When the commission returned in 2012, they identified the progress in diversity as “significant” and “most commendable.”
Nevertheless, there have been lingering issues with hiring diverse faculty - hence the BSU forum.
The BSU met further with Schulz and provost April Mason later in the spring to follow on dialogue from that forum.
Schulz came to a BSU meeting in October, which is the second time he attended a meeting - including the April forum.
“The fact that he showed up let us know we’re better off than we were years ago,” Briggs said.
Schulz called the October meeting a sharp contrast in tone.
“People were still concerned about things, but they felt we had made some progress on things we claimed in the spring,” he said.
Briggs said the recent activity helped him feel more comfortable as a student.
“It let me know that we, as students, have a say and a voice in what goes on here,” he said. “If we are adamant and concerned about something, we can bring it to light and make something happen.”
A DREAM deferred would be an appropriate way to describe the Multicultural Student Center.
The university has developed two five-year diversity strategic plans since Gordon came to K-State, each including the need for a center.
When a draft of the new diversity strategic plan is unveiled in January, it will also include the center.
Briggs said adding a Multicultural Student Center would strengthen the comfort level on campus - which could help recruit retain black faculty and students.
“Our retention is the lowest on campus,” Briggs said. “Same with black faculty.”
Currently, the Multicultural Student Organization office serves as the home base for every multicultural organization.
Briggs said there are often situations where a student might be the only person of color in the class.
“You’re constantly surrounded by a sea of whiteness all day,” he said. “You come here and it’s relieving. You have a sense of community. That’s kind of intangible, but it’s one of those things that’s invaluable.”
The problem is that the office isn’t very big, considering that 30-plus multicultural organizations at K-State share the room.
Briggs said multicultural organizations have neither the houses of their white Greek counterparts, nor the alumni resources to create a larger space.
Schulz said K-State is working on the latter with the KSU Foundation’s hiring of Damien Williams, development recruiter and talent manager, during the summer.
Williams’ job includes overseeing fundraising for diversity programs, which Schulz said hadn’t been done in the past.
Schulz said the university needs to move forward aggressively with the multicultural center, and an increased effort in diversity fundraising will help.
“We’ll see some positive numbers in donations and efforts in this regard that hasn’t been there certainly over the past five years,” he said.
Gordon said she remains hopeful about the center’s eventual presence on campus.
“I can’t believe there would be all of this activity, and it not lead to anything,” Gordon said.
THE CURRENT situation is much healthier but will take time and patience, officials said.
“Diversity on a campus that has been so overwhelmingly white for so long is a work in progress,” she said. “It’s going to take a lot of effort, money and people involved in it.”
Briggs said he wants to see numbers and ideas on how to recruit and retain diverse faculty.
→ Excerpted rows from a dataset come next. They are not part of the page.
/-- The memories a host write reaches (R199), and the registers without a behaviour of their own (R386). -/
inductive HSpace | dram | near | host
  deriving DecidableEq, Repr
/-- Host registers written by the step REGISTER_WRITE (R281, R287, R386, R387): ring descriptor fields, an ANSWER with ACTION 0, ROUTE,
PWRLIMIT, TRRD and WINNOWCTL's stored fields. -/
inductive HReg
  | ringSaveBase (ring : Nat) | ringSaveStride (ring : Nat) | ringQuantum (ring : Nat) | ringRdMirror (ring : Nat)
  | ringExqBase (ring : Nat) | ringBase (ring : Nat) | ringDie (ring : Nat) | ringExqLog (ring : Nat)
  | ringLog (ring : Nat) | ringState (ring : Nat) | ringReadOnly (ring : Nat)
  | ringPart (ring : Nat) | ringLocal (ring : Nat) | ringAnswer (ring : Nat)
  | route (dev : Nat) | pwrlimit (core : Nat) | trrd (part : Nat) | winnowctl | readOnly
  deriving DecidableEq, Repr
/-- Who asks for memory in a core, for the tags of R175. -/
inductive Requester | k | a | copy | fetch
  deriving DecidableEq, Repr

/-- One constructor per row of the operation table. Register numbers, types and codes are already decoded; guards and the
sync bit stand beside the instruction in `Syl`. Syllables and engine words with operands stand first, then those without,
then the steps of the device and of its host. -/
inductive Instr
  -- 04: control
  | br (off : BitVec 26) | brp (off : BitVec 26) | brx (a : SOp) | call (d : Fin 64) (off : BitVec 26) | ret (a : SOp)
  | loop (l : Fin 6) (a : SOp) (off : BitVec 16) | rloop (l : Fin 6) (st : Fin 8) (a : SOp) (off : BitVec 16)
  | ovl (n : Fin 16) (mask : BitVec 4)
  | sysrd (d : SOp) (r : BitVec 10) | syswr (a : SOp) (r : BitVec 10)
  | fwVersion (d a : SOp) | fwForm (d a : SOp) | fwPower (d a : SOp) | fwGovernor (d a : SOp) | fwPlat (d a : SOp)
  | fwDebugPolicy (d a : SOp) | fwPagerRequest (d a : SOp) | fwUnknown (d a : SOp) (svc : BitVec 16)
  | trap (a : SOp) (code : BitVec 16)
  -- 05: scalar
  | add (d a b : SOp) | sub (d a b : SOp) | and (d a b : SOp) | or (d a b : SOp) | xor (d a b : SOp) | andn (d a b : SOp)
  | shl (d a b : SOp) | shr (d a b : SOp) | sra (d a b : SOp) | rot (d a b : SOp) | min (d a b : SOp) | max (d a b : SOp)
  | minu (d a b : SOp) | maxu (d a b : SOp)
  | addImm (d a : SOp) (imm : BitVec 16) | subImm (d a : SOp) (imm : BitVec 16) | andImm (d a : SOp) (imm : BitVec 16)
  | orImm (d a : SOp) (imm : BitVec 16) | xorImm (d a : SOp) (imm : BitVec 16) | andnImm (d a : SOp) (imm : BitVec 16)
  | shlImm (d a : SOp) (imm : BitVec 16) | shrImm (d a : SOp) (imm : BitVec 16) | sraImm (d a : SOp) (imm : BitVec 16)
  | rotImm (d a : SOp) (imm : BitVec 16) | minImm (d a : SOp) (imm : BitVec 16) | maxImm (d a : SOp) (imm : BitVec 16)
  | minuImm (d a : SOp) (imm : BitVec 16) | maxuImm (d a : SOp) (imm : BitVec 16)
  | mul (d a b : SOp) | mulh (d a b : SOp) | mulhu (d a b : SOp) | div (d a b : SOp) | divu (d a b : SOp)
  | rem (d a b : SOp) | remu (d a b : SOp)
  | clz (d a : SOp) | popc (d a : SOp) | ctz (d a : SOp)
  | bfxS (d a : SOp) (pos len1 : BitVec 6) | bfxU (d a : SOp) (pos len1 : BitVec 6) | bfi (d : Fin 64) (a : SOp) (pos len1 : BitVec 6)
  | li (d : SOp) (imm : BitVec 26) | lih (d : Fin 64) (chunk : Fin 4) (imm : BitVec 16)
  | cmpEq (d : Fin 16) (a b : SOp) | cmpNe (d : Fin 16) (a b : SOp) | cmpLt (d : Fin 16) (a b : SOp)
  | cmpGe (d : Fin 16) (a b : SOp) | cmpLtu (d : Fin 16) (a b : SOp) | cmpGeu (d : Fin 16) (a b : SOp)
  | cmpEqImm (d : Fin 16) (a : SOp) (imm : BitVec 16) | cmpNeImm (d : Fin 16) (a : SOp) (imm : BitVec 16)
  | cmpLtImm (d : Fin 16) (a : SOp) (imm : BitVec 16) | cmpGeImm (d : Fin 16) (a : SOp) (imm : BitVec 16)
  | cmpLtuImm (d : Fin 16) (a : SOp) (imm : BitVec 16) | cmpGeuImm (d : Fin 16) (a : SOp) (imm : BitVec 16)
  | sel (d a b : SOp) (c : Fin 16) (neg : Bool)
  | fadd (t : FTy) (d a b : SOp) | fsub (t : FTy) (d a b : SOp) | fmul (t : FTy) (d a b : SOp) | fma (t : FTy) (d a b c : SOp)
  | fmin (t : FTy) (d a b : SOp) | fmax (t : FTy) (d a b : SOp) | fcmp (t : FTy) (c : FCond) (d : Fin 16) (a b : SOp)
  | fcvt (dt st : Ety) (rz : Bool) (d a : SOp)
  | pand (d a b : Fin 16) | por (d a b : Fin 16) | pxor (d a b : Fin 16) | pandn (d a b : Fin 16) | pnot (d a : Fin 16)
  | pmov (d a : Fin 16) | ptox (d : SOp) | xtop (a : SOp)
  -- 07: memory, queues
  | ld (t : Ety) (d a b : SOp) (off : BitVec 16) | st (t : Ety) (d a b : SOp) (off : BitVec 16)
  | ldq (t : Ety) (q : Fin 8) (a b : SOp) (off : BitVec 16) | stq (t : Ety) (q : Fin 2) (a b : SOp) (off : BitVec 16)
  | lds (t : Ety) (q : Fin 8) (n : Fin 32) (a : SOp) (off : BitVec 16) | sts (t : Ety) (q : Fin 2) (n : Fin 32) (a : SOp) (off : BitVec 16)
  | gth (t : Ety) (q : Fin 8) (n : Fin 32) (a : SOp) (off : BitVec 16) | sct (t : Ety) (q : Fin 2) (n : Fin 32) (a : SOp) (off : BitVec 16)
  | pref (a b : SOp) (off : BitVec 16) | srset (n : Fin 32) (a : SOp) (k : Fin 4) | srget (d : SOp) (n : Fin 32) (k : Fin 4)
  | qstat (d : SOp) (q : QRef) | hpost (n : Fin 8) (v : BitVec 8) | htake (n : Fin 8) (v : BitVec 8) | push (e : Fin 9) (a : SOp)
  -- 08: ordering
  | phase (s : Scope) (rel acq : Bool)
  | amoAdd (t : ATy) (s : Scope) (o : Ord) (d a b : SOp) | amoMin (t : ATy) (s : Scope) (o : Ord) (d a b : SOp)
  | amoMax (t : ATy) (s : Scope) (o : Ord) (d a b : SOp) | amoAnd (t : ATy) (s : Scope) (o : Ord) (d a b : SOp)
  | amoOr (t : ATy) (s : Scope) (o : Ord) (d a b : SOp) | amoXor (t : ATy) (s : Scope) (o : Ord) (d a b : SOp)
  | amoSwap (t : ATy) (s : Scope) (o : Ord) (d a b : SOp) | cas (t : ATy) (s : Scope) (o : Ord) (d a b c : SOp)
  | waitm (t : ATy) (c : MCond) (acq : Bool) (s : Scope) (d a b : SOp)
  -- 09, 10, 16: engine state, tokens, packets
  | mstat (d : SOp) (sel : BitVec 10) | waitk (mask : BitVec 8) | tokq (d : SOp) | pkt (a b : SOp) | kslot (d a : SOp)
  -- 11: requests
  | rqopen (d a b : SOp) | rqset (a : SOp) | rqrow (a b : SOp) (n1 : BitVec 7) | rqsets (k : Bool) (a : SOp)
  | rqhalt (d a : SOp) | rqresume (d a : SOp) | rqcancel (d a : SOp) | rqcancelDrain (d a : SOp)
  | rqmeter (d a : SOp) (sel : BitVec 3) | rqmark (d a : SOp) | rqstat (d a : SOp)
  -- 12: translation and the pager
  | tlbinv (a : SOp) (mode : Fin 3) (pager : Bool) | tlbfill (a b : SOp) (target : Fin 4) | pgmap (d a b : SOp) | exqpost (a : SOp)
  -- 22
  | winnow (d a : SOp) | leaveq (d : SOp)
  -- 14: signals, barriers, interrupts
  | sig (o : SigOp) (peer loc : Bool) (n : BitVec 8) (a b : SOp) | waits (c : SCond) (d : SOp) (n : BitVec 8) (b : SOp)
  | waitsPoll (d : SOp) (n : BitVec 8) | barDv (b : BitVec 6) | bard (b : BitVec 6)
  | barsetAlloc (d a b : SOp) | barsetSet (d a b : SOp) (n : BitVec 6) | barsetFree (d : SOp) (n : BitVec 6) | barsetQuery (d : SOp) (n : BitVec 6)
  | ulienOn (a : SOp) | ulienWatch (w : BitVec 10) (n : BitVec 8) (b : SOp) (c : SCond) | ulienUnwatch (w : BitVec 10)
  -- 06: vector
  | vadd (t : Ety) (sat : Bool) (m : VMask) (d a b : VOp) | vsub (t : Ety) (sat : Bool) (m : VMask) (d a b : VOp)
  | vmul (t : Ety) (sat : Bool) (m : VMask) (d a b : VOp) | vfma (t : FTy) (m : VMask) (d a b c : VOp)
  | vmin (t : Ety) (m : VMask) (d a b : VOp) | vmax (t : Ety) (m : VMask) (d a b : VOp)
  | vabs (t : Ety) (sat : Bool) (m : VMask) (d a : VOp) | vneg (t : Ety) (sat : Bool) (m : VMask) (d a : VOp)
  | vaddImm (t : Ety) (d a : VOp) (imm : BitVec 16) | vsubImm (t : Ety) (d a : VOp) (imm : BitVec 16) | vmulImm (t : Ety) (d a : VOp) (imm : BitVec 16)
  | vminImm (t : Ety) (d a : VOp) (imm : BitVec 16) | vmaxImm (t : Ety) (d a : VOp) (imm : BitVec 16)
  | vand (t : Ety) (m : VMask) (d a b : VOp) | vor (t : Ety) (m : VMask) (d a b : VOp) | vxor (t : Ety) (m : VMask) (d a b : VOp)
  | vandn (t : Ety) (m : VMask) (d a b : VOp) | vshl (t : Ety) (m : VMask) (d a b : VOp) | vshr (t : Ety) (m : VMask) (d a b : VOp)
  | vsra (t : Ety) (m : VMask) (d a b : VOp) | vmulh (t : Ety) (m : VMask) (d a b : VOp)
  | vbcast (t : Ety) (m : VMask) (d : VOp) (a : SOp) | vbcastImm (t : Ety) (d : VOp) (imm : BitVec 16)
  | vcmp (t : Ety) (c : VCond) (m : VMask) (d : Fin 16) (a b : VOp) | vsel (t : Ety) (ms : Fin 16) (d a b : VOp) | vmov (d a : VOp)
  | vcvt (dt st : Ety) (rz : Bool) (m : VMask) (d a : VOp) | vwiden (dt st : Ety) (rz : Bool) (m : VMask) (d a : VOp)
  | vnarrow (dt st : Ety) (rz : Bool) (m : VMask) (d a : VOp) | vcvts (dt : Ety) (other blk : BitVec 2) (d a b : VOp) (t : SOp)
  | vred (t : Ety) (o : RedOp) (m : VMask) (d a : VOp) | vscan (t : Ety) (o : RedOp) (m : VMask) (d a : VOp)
  | vperm (t : Ety) (m : VMask) (d a b : VOp) | vshuf (t : Ety) (p : Pat) (m : VMask) (d a b : VOp) | vxl (t : Ety) (m : VMask) (d a b : VOp) (x : XSrc)
  | vins (t : Ety) (d : Fin 640) (a : SOp) (i : XSrc) | vext (t : Ety) (d : SOp) (a : VOp) (i : XSrc)
  | vcompress (t : Ety) (m : VMask) (d a : VOp) | vexpand (t : Ety) (m : VMask) (d a : VOp)
  | vexp (t : FTy) (m : VMask) (d a : VOp) | vln (t : FTy) (m : VMask) (d a : VOp) | vrcp (t : FTy) (m : VMask) (d a : VOp)
  | vrsq (t : FTy) (m : VMask) (d a : VOp) | vsig (t : FTy) (m : VMask) (d a : VOp) | vlut (t : Ety) (m : VMask) (d a b : VOp)
  | mand (d a b : Fin 16) | mor (d a b : Fin 16) | mxor (d a b : Fin 16) | mandn (d a b : Fin 16) | mnot (d a : Fin 16) | mmov (d a : Fin 16)
  | mpopc (d : SOp) (a : Fin 16) | vnanscan (t : Ety) (m : VMask) (d : SOp) (a : VOp)
  -- 20: awn lanes
  | dtload (c : Fin 4) (a : VOp) (first : Fin 10) (count1 : Fin 8) | dtsave (d : VOp) (c : Fin 4) (first : Fin 10) (count1 : Fin 8)
  | dtattrSet (c : Fin 4) (a : SOp) | dtattrGet (d : SOp) (c : Fin 4) | dtattrHnd (a : SOp)
  | dtx (c : Fin 4) (ovm : Bool) (o : Fin 16) (d a b : VOp) | dtmap (c : Fin 4) (ovm : Bool) (o : Fin 16) (d a : VOp) | dtcmp (c : Fin 4) (d : Fin 14) (a b : VOp)
  | dtvalI32 (c : Fin 4) (d a : VOp) | dtvalFp32 (c : Fin 4) (d a : VOp)
  -- 18: sheaf cells
  | mld (tag : Bool) (d a : SOp) (b : Fin 16) | mst (d a b : SOp) | mcas (d a b c : SOp) | mrepair (d a b : SOp) | sheafmap (d a : SOp)
  -- 09: engine words of me0 to me3
  | mShape (gang : BitVec 3) (af bf : Ety) (kb1 : BitVec 3) | mRows (r1 : BitVec 7) | mTile (t : BitVec 6) | mStr (isB : Bool) (sr : Fin 32)
  | mScale (half : Fin 4) (v : BitVec 16) | mLvl (l : Fin 6) (sa sb st : BitVec 6) (count : BitVec 16) | mPlane (p : Bool) (s : BitVec 20)
  | mGo (toggle : BitVec 12) (acc rim bstr pl : Bool) | mDrain (tile : BitVec 6) (f : Ety) (sr : Fin 32) (zero : Bool) (n : BitVec 16)
  | mSig (add uli : Bool) (core : BitVec 6) (n : BitVec 8) (v : BitVec 16) | mWait (w : MWSrc)
  -- 10: engine words of ce0 to ce3
  | cSrc (sr : Fin 32) (sl : BitVec 12) | cDst (sr : Fin 32) (sl : BitVec 12)
  | cLvl (l : Fin 6) (dst : Bool) (s1 : BitVec 10) (s2 : BitVec 9) (count : BitVec 16) | cSwz (dst : Bool) (c : BitVec 2) (w : BitVec 3) (p : BitVec 5)
  | cBound (bms bmd : BitVec 2) | cTok (hold : BitVec 8) | cGo (run1 : BitVec 6) (zf iset : Bool)
  | cSig (add uli peer : Bool) (core : BitVec 6) (n : BitVec 8) (rep : BitVec 16) | cWait (w : WSrc)
  -- 16: engine words of th
  | kAppend (rg1 : BitVec 4) (g m l : Fin 32) (n : BitVec 16) | kPinTake (g : Fin 32) (s : BitVec 16) | kPinRelease (g : Fin 32) (s : BitVec 16)
  | tMerge (rg1 : BitVec 4) (g : Fin 32) (c : BitVec 15) (s : BitVec 16) | tRequant (rg1 : BitVec 4) (g : Fin 32) (f : Bool) (keep : BitVec 13) (s : BitVec 16)
  | tStatus (add uli : Bool) (core : BitVec 6) (n : BitVec 8) (v : BitVec 16)
  -- without operands
  | nop | exit | sync | safept | idle | eret | eretSkip | eretAbort | barCo | ulienOff | uliret | dtattrRet | mMark
  -- 04, 12: rings, launches, records, pre-emption
  | ringDoorbell (ring : Nat) (wridx : BitVec 32) | launch (ring : Nat) | pad (ring : Nat) | launchPlace (ring : Nat) | instanceStart (core : Nat)
  | instanceComplete (core : Nat) | launchComplete (id : Nat) | ringOpen (ring : Nat) | ringClose (ring : Nat)
  | answerResume (ring token : Nat) | answerSkip (ring token : Nat) (newrd : BitVec 32) | answerAbort (ring token : Nat)
  | exqrdWrite (ring : Nat) (v : BitVec 32) | exceptionRecordWrite (ring : Nat) | exqWriteRetry (ring : Nat)
  | preemptionRequest (ring : Nat) | preemptTake (core : Nat) | safeptReleaseTimeout (core : Nat) | preemptLate (core : Nat)
  | preemptResume (id : Nat) | runDeadlock (core : Nat)
  -- 07, 12: walks, pager, responses
  | tableWalkDone (core : Nat) | pagerTrapEntry (core : Nat) | pagerTimeLimit (core : Nat) | memoryResponse (core : Nat) (who : Requester)
  | peerAccessAnswer (p : Packet) | linkTimeout (xid : Nat)
  -- 09, 10, 16: engines
  | matrixPlaneLoadDone (core entry : Nat) | matrixOperationCommit (core entry : Nat) (mismatch : Bool) | matrixDrainDone (core entry : Nat) (mismatch : Bool)
  | copyIterationCommit (core entry : Nat) | thresherPinGrant (stack : Nat) | thresherCommandComplete (stack idx : Nat)
  -- 14: signals, interrupts, slots, barriers
  | signalWordUpdate (idx : Nat) | uliEntry (core : Nat) | waitExhausted (core : Nat) (cl : Cluster) | waitDeadlock (unit : Nat)
  | barrierRegWrite (part b : Nat) (isExpect : Bool) (v : BitVec 64) | requestFinalRecord (id : Nat)
  -- 10, 11: packets
  | peerWrite (p : Packet) | peerReadRequest (p : Packet) | peerReadResponse (p : Packet) | peerSignalWrite (p : Packet) | peerSignalAdd (p : Packet)
  | peerAcknowledgment (p : Packet) | peerFaultReturn (p : Packet) | peerAtomicRequest (p : Packet) | peerAtomicResponse (p : Packet)
  | parkStoreRetry (xid : Nat) | linkTriggerFlit (part : FlitFrom) (tag : BitVec 32)
  -- 18: sheaf messages
  | sheafReadMsg (idx : Nat) | sheafProposeMsg (idx : Nat) | sheafCommitMsg (idx : Nat) | sheafAbortMsg (idx : Nat) | sheafAnswer (idx : Nat)
  | sheafCopyTimeout (op stack : Nat) | ptagExpiry (part region stack cell : Nat)
  -- 12, 22: freezes, host, partitions
  | correctableErrorFreeze (core : Nat) | freezeEnd (core : Nat) | debugHaltWrite (part core : Nat) (quiet porous : Bool)
  | debugPolicyUpload (part : Nat) (bits : BitVec 5) (nonce sig : Nat) | traceRingConfig (part : Nat) (isLog : Bool) (v : BitVec 64)
  | partitionCreate (addr : BitVec 64) | partitionDestroy (addr : BitVec 64) | partitionSetPlat (addr : BitVec 64)
  | mydevset (v : BitVec 8) | sheafclr (mask : BitVec 12) | winnowFire (v : BitVec 64) | winnowRelease (v : BitVec 64) | registerWrite (r : HReg) (v : BitVec 64)
  | spdmGetVersion (fn : Nat) | spdmGetCapabilities (fn : Nat) | spdmNegotiateAlgorithms (fn : Nat) | spdmGetDigests (fn : Nat) | spdmGetCertificate (fn : Nat)
  | spdmChallenge (fn : Nat) (nonce : Nat) | spdmGetMeasurements (fn : Nat) (nonce : Nat) | spdmKeyExchange (fn : Nat) (peer : Option (BitVec 8)) (key : Nat)
  | spdmFinish (fn : FinishMsg) | spdmEndSession (fn : Nat)
  | hostMemoryWrite (sp : HSpace) (addr : Nat) (bytes : List Byte)
  | powerWindowEnd (mw : Nat) | powerPeakExceeded | leaveGrant (core : Nat) | wakeLatencyExpiry (core : Option Nat) | deviceEnterL3 | deviceReset
  | overlayLoadDone (core : Nat) | linkCreditReturn (link n : Nat) (answers : Bool) | linkFlitDrop (link : Nat) | firmwareImageLoad (runtime : Bool) (image sig : Nat)
  | tdispRequest (vf part : Nat)
  deriving DecidableEq, Repr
He said it is important to maintain a continued dialogue, suggesting that the previous lack of it caused the April forum’s tension.
“That was after eight months of work and research and contacting people and not getting responses,” he said.
Briggs said K-State is at a good place, figuring the university is about “three steps up the ten-step ladder” in terms of diversity.
He said the work that the BSU is doing now is for the benefit of future students.
“We’ll be long gone before any of this stuff really come to fruition,” Briggs said. “Knowing that there are people that will remain at K-State (who are) willing to see this dream go forward is a great reinsurance for us.”